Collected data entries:
┏━━

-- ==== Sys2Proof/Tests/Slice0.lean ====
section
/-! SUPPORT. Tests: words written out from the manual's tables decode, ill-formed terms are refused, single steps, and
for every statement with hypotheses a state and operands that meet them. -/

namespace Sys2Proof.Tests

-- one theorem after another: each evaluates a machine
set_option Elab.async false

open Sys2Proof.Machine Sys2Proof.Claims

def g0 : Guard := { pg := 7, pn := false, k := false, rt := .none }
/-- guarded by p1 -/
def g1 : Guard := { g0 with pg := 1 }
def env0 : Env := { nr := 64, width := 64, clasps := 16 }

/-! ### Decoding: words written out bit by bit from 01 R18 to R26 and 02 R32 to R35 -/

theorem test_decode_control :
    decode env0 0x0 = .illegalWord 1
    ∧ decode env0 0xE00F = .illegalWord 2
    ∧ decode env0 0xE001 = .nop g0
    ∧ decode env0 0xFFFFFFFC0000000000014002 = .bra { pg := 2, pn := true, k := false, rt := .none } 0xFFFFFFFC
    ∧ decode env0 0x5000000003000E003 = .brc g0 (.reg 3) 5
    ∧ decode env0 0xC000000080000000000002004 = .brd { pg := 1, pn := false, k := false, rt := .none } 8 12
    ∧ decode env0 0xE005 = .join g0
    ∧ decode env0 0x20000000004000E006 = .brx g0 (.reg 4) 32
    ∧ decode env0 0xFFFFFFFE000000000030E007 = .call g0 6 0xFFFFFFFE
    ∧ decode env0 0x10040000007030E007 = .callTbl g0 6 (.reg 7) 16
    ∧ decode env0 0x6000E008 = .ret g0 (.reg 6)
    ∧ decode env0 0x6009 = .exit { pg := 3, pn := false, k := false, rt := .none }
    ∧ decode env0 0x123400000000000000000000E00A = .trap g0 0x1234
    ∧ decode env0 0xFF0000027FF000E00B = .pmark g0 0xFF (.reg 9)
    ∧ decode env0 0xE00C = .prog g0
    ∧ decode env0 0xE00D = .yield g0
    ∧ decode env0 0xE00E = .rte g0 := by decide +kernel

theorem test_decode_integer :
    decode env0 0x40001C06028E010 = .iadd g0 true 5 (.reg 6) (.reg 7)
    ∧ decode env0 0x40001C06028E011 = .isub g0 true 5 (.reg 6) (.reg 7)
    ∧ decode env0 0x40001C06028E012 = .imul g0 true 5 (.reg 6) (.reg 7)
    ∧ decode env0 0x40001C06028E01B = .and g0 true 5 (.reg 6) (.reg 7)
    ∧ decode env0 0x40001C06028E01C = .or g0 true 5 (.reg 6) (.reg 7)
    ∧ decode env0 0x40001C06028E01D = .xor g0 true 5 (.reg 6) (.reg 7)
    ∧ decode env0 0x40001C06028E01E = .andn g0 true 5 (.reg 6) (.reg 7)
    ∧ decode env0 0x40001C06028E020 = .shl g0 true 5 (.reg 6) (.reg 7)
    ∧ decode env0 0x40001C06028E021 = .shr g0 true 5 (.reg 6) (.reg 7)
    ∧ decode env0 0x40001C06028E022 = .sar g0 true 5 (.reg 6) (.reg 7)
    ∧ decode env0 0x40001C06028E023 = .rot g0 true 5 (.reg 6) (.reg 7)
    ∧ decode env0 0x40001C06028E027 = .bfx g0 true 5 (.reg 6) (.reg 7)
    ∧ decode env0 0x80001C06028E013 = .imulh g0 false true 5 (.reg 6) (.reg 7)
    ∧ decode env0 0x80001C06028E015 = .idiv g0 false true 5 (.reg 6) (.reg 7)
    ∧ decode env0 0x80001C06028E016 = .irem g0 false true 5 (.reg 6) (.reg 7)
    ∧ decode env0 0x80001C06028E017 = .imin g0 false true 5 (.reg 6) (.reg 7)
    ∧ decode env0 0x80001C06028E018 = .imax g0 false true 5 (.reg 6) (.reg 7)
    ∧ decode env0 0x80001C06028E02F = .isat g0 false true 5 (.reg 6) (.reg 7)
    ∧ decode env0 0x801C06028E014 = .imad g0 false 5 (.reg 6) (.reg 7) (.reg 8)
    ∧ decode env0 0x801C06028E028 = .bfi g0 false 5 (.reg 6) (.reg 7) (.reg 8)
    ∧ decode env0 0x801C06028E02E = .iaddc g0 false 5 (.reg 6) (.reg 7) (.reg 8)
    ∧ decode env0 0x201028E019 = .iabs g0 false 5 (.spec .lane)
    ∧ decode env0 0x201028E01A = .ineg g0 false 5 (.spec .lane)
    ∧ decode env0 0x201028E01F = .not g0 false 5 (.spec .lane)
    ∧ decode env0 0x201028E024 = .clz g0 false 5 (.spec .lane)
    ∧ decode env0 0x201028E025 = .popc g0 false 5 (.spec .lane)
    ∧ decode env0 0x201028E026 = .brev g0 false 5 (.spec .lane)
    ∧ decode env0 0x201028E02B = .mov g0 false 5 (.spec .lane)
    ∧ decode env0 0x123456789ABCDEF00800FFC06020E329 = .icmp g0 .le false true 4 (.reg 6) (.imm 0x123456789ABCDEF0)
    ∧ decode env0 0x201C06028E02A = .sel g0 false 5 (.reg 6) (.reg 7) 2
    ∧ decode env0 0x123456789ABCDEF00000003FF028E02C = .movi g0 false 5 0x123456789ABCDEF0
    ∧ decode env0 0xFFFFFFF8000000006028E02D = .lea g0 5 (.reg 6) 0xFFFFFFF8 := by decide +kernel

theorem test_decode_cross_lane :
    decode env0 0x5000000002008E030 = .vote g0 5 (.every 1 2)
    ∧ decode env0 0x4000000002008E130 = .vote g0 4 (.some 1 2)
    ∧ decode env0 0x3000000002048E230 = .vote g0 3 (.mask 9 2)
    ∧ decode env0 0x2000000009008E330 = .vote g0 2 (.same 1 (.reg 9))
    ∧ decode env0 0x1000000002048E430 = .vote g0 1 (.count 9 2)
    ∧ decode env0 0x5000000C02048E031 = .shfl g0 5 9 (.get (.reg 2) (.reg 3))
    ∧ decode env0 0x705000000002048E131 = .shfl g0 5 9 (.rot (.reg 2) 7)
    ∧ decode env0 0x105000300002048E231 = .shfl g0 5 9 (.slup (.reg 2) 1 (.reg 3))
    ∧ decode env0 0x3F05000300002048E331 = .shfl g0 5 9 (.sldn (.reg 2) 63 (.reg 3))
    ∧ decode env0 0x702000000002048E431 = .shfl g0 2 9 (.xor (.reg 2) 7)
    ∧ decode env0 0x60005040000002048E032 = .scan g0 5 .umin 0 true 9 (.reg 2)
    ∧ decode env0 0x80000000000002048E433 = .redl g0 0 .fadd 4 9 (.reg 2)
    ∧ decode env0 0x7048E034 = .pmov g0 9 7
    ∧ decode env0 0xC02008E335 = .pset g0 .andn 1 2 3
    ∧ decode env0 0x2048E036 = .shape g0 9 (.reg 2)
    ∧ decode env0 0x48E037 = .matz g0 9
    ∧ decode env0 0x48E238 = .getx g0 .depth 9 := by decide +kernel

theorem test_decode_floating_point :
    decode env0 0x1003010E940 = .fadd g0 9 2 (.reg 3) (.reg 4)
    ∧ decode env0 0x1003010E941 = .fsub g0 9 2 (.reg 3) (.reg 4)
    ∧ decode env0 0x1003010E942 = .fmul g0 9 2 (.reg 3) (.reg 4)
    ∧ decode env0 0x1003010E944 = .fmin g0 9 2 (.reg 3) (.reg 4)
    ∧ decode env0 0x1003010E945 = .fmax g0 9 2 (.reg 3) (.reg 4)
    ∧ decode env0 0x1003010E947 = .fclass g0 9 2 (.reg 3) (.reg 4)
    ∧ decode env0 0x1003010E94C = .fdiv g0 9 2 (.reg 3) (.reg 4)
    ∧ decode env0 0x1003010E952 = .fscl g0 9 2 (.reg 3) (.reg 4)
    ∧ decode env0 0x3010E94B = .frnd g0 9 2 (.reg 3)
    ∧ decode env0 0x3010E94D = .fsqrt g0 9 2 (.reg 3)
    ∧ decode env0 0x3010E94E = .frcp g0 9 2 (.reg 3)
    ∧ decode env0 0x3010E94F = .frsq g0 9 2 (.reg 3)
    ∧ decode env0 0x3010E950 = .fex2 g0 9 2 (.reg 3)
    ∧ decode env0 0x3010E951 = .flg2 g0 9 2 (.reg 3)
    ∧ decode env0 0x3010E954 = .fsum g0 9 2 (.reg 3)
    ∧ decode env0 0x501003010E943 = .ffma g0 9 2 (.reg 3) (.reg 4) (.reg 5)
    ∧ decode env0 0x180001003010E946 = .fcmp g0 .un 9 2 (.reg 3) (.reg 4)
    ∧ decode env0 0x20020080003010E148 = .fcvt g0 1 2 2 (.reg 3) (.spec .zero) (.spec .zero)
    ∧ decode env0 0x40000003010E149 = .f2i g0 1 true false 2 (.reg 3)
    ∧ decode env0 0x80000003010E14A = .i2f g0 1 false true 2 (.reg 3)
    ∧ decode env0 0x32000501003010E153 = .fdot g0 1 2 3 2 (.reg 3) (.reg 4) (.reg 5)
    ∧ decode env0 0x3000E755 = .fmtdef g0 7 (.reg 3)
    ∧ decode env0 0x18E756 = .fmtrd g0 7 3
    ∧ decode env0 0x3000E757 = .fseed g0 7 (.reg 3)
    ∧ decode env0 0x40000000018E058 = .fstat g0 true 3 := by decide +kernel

┗━━
┏━━

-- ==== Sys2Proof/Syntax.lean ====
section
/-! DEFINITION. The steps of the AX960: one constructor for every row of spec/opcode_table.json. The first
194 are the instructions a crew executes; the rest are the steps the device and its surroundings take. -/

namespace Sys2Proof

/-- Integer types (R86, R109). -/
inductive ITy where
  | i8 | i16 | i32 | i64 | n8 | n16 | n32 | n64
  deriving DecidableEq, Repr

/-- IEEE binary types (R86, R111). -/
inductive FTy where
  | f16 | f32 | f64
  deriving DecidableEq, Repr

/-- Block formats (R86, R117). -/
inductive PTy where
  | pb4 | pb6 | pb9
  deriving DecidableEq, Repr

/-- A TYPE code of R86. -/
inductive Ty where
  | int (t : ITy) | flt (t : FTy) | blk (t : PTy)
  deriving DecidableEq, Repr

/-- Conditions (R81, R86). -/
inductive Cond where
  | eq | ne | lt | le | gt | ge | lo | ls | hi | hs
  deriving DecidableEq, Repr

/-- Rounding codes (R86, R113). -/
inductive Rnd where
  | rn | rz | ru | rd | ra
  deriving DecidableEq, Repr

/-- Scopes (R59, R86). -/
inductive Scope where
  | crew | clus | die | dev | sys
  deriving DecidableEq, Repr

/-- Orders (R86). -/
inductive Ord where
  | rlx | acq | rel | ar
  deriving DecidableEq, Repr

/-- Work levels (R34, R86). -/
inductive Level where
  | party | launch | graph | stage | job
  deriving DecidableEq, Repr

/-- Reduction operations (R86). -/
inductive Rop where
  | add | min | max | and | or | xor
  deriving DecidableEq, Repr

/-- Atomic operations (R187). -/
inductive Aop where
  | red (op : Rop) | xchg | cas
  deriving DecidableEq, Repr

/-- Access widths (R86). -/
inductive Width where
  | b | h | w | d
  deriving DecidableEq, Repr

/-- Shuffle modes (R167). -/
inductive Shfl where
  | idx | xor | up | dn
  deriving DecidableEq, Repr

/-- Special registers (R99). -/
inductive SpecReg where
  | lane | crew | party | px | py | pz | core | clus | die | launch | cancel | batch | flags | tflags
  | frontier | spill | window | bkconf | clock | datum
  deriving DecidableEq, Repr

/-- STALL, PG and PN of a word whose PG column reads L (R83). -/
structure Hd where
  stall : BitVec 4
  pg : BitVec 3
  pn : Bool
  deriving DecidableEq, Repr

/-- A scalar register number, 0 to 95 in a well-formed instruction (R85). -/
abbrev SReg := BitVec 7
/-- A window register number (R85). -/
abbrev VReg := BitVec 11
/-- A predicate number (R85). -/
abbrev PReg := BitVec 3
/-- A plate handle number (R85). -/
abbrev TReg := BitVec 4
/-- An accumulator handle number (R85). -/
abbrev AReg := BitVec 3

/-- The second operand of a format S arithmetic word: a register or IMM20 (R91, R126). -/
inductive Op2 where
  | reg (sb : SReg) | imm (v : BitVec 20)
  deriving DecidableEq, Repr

┗━━

Beginning with the line above that contains "decode env0 0x801C06028E014", copy each line exactly up to and including the line that contains "decode env0 0x801C06028E02E", and go no further.

    ∧ decode env0 0x801C06028E014 = .imad g0 false 5 (.reg 6) (.reg 7) (.reg 8)
    ∧ decode env0 0x801C06028E028 = .bfi g0 false 5 (.reg 6) (.reg 7) (.reg 8)
    ∧ decode env0 0x801C06028E02E = .iaddc g0 false 5 (.reg 6) (.reg 7) (.reg 8)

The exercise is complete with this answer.